(Work to be completed) Starting at the top of the entries, restate word for word each line up to and including the one with "def enterPipe (p".

(Data)
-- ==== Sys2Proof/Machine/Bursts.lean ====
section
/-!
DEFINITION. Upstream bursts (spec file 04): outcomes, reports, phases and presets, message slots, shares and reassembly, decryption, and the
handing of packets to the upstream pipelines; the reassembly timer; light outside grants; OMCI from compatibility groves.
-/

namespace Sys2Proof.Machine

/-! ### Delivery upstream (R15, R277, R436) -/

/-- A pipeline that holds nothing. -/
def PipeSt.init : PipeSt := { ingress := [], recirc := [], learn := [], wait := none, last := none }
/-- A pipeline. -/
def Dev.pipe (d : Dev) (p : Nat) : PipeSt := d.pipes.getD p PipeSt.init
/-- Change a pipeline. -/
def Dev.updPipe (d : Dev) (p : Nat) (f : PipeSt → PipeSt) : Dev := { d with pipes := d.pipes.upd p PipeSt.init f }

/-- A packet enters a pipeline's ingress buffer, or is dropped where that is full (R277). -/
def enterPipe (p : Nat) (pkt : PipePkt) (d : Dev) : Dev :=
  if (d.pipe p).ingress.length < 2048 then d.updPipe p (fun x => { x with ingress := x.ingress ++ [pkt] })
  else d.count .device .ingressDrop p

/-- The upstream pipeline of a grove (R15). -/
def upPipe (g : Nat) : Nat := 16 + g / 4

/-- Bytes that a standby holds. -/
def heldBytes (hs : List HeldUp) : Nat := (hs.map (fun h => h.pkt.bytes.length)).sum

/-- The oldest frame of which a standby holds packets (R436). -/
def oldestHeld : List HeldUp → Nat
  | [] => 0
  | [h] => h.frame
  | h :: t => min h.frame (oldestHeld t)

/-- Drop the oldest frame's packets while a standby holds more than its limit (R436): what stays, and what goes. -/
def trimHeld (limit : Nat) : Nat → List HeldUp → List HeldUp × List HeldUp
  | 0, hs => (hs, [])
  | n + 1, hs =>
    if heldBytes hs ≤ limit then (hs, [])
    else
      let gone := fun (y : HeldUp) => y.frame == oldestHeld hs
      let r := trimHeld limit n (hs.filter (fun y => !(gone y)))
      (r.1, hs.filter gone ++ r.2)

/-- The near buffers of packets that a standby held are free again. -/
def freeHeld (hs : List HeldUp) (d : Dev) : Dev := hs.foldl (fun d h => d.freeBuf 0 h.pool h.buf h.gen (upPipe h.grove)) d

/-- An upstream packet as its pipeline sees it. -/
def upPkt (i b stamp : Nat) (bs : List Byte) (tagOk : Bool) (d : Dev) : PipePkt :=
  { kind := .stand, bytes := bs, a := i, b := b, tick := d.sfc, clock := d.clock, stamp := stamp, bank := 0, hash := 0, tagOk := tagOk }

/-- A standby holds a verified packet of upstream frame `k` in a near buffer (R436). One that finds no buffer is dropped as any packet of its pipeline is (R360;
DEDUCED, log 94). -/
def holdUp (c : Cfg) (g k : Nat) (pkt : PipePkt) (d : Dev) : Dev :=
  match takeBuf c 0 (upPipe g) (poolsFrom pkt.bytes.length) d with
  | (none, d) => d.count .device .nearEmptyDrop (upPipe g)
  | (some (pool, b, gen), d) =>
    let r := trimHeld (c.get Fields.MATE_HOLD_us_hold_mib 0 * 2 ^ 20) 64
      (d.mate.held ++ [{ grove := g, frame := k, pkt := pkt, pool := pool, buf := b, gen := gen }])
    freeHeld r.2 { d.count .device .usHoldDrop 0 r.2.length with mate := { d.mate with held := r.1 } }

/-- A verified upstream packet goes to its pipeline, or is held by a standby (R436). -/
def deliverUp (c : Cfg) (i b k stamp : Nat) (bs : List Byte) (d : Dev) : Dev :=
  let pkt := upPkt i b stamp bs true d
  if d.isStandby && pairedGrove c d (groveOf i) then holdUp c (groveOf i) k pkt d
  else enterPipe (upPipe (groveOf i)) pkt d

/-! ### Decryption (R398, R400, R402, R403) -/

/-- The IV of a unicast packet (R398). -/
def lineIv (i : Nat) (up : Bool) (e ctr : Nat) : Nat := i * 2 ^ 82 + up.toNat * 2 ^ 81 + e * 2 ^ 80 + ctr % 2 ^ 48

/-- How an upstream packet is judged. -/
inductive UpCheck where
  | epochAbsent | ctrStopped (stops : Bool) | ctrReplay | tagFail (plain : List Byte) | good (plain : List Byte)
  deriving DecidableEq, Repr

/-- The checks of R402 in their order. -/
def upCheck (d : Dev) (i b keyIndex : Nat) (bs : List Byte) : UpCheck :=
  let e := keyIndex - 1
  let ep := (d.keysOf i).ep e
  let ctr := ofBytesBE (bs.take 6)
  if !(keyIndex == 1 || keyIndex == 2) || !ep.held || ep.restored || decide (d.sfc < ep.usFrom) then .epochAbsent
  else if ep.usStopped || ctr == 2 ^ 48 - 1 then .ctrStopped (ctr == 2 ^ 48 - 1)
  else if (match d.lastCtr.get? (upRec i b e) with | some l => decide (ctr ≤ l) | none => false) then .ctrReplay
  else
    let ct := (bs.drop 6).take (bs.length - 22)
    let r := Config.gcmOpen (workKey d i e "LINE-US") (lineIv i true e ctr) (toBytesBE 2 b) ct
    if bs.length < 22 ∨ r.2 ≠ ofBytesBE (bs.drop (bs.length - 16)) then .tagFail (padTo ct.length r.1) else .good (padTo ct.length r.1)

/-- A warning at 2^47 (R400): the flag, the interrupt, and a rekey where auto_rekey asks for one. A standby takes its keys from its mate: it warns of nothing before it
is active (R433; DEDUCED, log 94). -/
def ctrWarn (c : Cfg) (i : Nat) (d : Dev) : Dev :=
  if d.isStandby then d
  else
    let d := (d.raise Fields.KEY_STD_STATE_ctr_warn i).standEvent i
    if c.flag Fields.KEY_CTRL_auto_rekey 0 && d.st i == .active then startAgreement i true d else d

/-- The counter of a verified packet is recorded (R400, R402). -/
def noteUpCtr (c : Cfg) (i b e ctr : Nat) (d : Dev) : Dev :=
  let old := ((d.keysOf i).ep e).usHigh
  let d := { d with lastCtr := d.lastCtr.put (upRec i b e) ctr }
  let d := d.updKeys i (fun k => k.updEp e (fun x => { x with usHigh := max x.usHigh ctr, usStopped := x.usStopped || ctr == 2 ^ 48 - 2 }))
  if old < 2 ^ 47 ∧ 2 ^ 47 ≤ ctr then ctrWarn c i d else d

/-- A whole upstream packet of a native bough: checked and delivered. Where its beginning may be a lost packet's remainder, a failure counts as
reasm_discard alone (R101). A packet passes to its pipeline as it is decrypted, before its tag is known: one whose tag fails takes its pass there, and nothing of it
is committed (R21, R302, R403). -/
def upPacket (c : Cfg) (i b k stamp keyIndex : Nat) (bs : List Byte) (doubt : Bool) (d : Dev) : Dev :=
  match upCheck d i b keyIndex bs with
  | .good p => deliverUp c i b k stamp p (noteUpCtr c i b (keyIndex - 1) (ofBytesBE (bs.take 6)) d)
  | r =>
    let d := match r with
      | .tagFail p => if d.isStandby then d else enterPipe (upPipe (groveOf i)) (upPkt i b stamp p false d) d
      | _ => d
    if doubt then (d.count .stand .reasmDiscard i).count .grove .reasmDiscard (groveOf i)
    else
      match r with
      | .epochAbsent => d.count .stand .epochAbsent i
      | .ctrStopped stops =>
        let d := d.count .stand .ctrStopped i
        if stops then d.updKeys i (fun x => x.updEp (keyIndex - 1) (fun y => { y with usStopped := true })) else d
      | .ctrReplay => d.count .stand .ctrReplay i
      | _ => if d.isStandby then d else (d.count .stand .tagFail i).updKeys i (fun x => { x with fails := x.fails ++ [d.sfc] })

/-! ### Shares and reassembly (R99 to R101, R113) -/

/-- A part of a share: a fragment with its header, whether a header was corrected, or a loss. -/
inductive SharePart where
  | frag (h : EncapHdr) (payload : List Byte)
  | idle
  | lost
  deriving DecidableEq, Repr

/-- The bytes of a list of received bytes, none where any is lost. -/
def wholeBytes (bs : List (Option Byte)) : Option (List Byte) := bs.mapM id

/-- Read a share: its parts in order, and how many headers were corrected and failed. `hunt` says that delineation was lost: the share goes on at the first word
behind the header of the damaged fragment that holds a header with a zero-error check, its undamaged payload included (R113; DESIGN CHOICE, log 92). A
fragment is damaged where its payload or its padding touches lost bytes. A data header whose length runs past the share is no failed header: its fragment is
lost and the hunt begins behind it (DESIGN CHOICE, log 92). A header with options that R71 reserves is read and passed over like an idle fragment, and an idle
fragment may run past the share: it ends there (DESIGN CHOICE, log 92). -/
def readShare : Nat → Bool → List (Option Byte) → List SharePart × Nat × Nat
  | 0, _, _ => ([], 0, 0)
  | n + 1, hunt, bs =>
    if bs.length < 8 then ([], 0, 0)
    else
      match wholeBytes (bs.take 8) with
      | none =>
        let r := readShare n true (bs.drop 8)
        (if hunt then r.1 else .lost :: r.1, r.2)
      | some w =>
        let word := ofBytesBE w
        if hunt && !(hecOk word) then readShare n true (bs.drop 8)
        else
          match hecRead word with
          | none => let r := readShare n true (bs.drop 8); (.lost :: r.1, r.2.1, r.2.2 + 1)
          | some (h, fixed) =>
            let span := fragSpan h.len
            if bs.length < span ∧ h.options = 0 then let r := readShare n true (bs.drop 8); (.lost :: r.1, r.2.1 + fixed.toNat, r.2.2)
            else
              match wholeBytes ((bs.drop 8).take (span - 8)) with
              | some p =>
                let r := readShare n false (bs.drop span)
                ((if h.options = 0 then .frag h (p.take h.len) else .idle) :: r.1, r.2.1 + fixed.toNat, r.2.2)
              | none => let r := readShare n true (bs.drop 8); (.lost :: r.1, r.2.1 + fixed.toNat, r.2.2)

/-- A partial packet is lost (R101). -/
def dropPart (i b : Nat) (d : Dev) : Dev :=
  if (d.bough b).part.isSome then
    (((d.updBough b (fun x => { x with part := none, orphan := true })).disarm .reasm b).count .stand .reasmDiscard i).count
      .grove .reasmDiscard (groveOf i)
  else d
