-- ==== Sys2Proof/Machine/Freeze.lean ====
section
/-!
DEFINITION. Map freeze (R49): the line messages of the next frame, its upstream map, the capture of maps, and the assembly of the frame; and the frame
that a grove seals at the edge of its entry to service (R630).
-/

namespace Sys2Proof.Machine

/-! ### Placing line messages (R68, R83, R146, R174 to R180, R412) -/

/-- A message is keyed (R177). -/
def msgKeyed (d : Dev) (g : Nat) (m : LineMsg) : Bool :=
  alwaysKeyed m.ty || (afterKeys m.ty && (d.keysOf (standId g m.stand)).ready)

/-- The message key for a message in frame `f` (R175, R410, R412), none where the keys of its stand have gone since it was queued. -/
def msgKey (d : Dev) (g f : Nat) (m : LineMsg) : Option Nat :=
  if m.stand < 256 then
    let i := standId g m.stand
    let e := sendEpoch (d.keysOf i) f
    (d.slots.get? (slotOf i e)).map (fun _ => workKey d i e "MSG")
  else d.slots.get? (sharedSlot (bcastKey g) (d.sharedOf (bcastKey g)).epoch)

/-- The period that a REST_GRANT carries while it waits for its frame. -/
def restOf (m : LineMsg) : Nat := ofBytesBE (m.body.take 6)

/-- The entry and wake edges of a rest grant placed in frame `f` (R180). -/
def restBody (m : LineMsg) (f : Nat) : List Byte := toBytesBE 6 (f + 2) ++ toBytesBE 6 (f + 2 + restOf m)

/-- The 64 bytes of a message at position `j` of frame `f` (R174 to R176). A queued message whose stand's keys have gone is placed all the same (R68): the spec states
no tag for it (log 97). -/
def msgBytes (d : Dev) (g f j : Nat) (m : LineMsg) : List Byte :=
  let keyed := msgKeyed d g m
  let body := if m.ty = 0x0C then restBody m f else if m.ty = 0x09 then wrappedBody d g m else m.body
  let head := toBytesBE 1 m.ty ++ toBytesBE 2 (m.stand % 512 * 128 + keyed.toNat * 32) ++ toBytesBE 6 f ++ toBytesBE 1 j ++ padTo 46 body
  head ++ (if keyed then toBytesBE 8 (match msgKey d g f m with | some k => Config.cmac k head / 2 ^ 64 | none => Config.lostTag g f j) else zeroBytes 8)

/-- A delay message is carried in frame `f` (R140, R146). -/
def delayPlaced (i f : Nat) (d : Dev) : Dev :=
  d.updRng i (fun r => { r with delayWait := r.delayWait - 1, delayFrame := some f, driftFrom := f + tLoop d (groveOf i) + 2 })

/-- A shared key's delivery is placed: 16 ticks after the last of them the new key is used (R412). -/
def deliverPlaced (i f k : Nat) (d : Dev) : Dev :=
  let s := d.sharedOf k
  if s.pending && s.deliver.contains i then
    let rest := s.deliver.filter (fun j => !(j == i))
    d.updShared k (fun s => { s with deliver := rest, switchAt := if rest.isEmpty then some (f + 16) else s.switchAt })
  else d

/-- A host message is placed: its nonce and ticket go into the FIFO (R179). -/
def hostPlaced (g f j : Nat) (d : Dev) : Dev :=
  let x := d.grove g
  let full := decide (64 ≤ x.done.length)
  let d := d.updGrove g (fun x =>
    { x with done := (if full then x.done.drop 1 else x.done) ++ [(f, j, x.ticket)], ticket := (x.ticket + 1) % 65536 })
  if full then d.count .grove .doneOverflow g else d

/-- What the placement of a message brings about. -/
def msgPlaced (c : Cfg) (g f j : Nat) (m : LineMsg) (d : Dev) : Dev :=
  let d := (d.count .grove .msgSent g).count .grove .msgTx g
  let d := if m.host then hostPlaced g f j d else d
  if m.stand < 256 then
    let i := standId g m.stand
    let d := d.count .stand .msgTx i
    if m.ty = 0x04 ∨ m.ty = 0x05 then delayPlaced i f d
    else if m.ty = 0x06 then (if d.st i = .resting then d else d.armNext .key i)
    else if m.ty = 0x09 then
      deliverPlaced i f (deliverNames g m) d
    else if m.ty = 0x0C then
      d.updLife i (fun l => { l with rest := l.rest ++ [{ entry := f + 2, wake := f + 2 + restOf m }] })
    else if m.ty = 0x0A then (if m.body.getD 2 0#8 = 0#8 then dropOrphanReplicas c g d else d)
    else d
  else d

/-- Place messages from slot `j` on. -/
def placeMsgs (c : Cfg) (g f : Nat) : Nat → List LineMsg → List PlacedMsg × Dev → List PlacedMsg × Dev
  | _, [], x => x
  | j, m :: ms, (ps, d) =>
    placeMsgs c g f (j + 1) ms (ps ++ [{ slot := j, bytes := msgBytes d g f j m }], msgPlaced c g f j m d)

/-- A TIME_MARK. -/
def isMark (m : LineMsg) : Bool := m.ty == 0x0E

(Result of the exercise)
-- ==== Sys2Proof/Machine/Bursts.lean ====
section
/-!
DEFINITION. Upstream bursts (spec file 04): outcomes, reports, phases and presets, message slots, shares and reassembly, decryption, and the
handing of packets to the upstream pipelines; the reassembly timer; light outside grants; OMCI from compatibility groves.
-/

namespace Sys2Proof.Machine

/-! ### Delivery upstream (R15, R277, R436) -/

/-- A pipeline that holds nothing. -/
def PipeSt.init : PipeSt := { ingress := [], recirc := [], learn := [], wait := none, last := none }
/-- A pipeline. -/
def Dev.pipe (d : Dev) (p : Nat) : PipeSt := d.pipes.getD p PipeSt.init
/-- Change a pipeline. -/
def Dev.updPipe (d : Dev) (p : Nat) (f : PipeSt → PipeSt) : Dev := { d with pipes := d.pipes.upd p PipeSt.init f }

/-- A packet enters a pipeline's ingress buffer, or is dropped where that is full (R277). -/
def enterPipe (p : Nat) (pkt : PipePkt) (d : Dev) : Dev :=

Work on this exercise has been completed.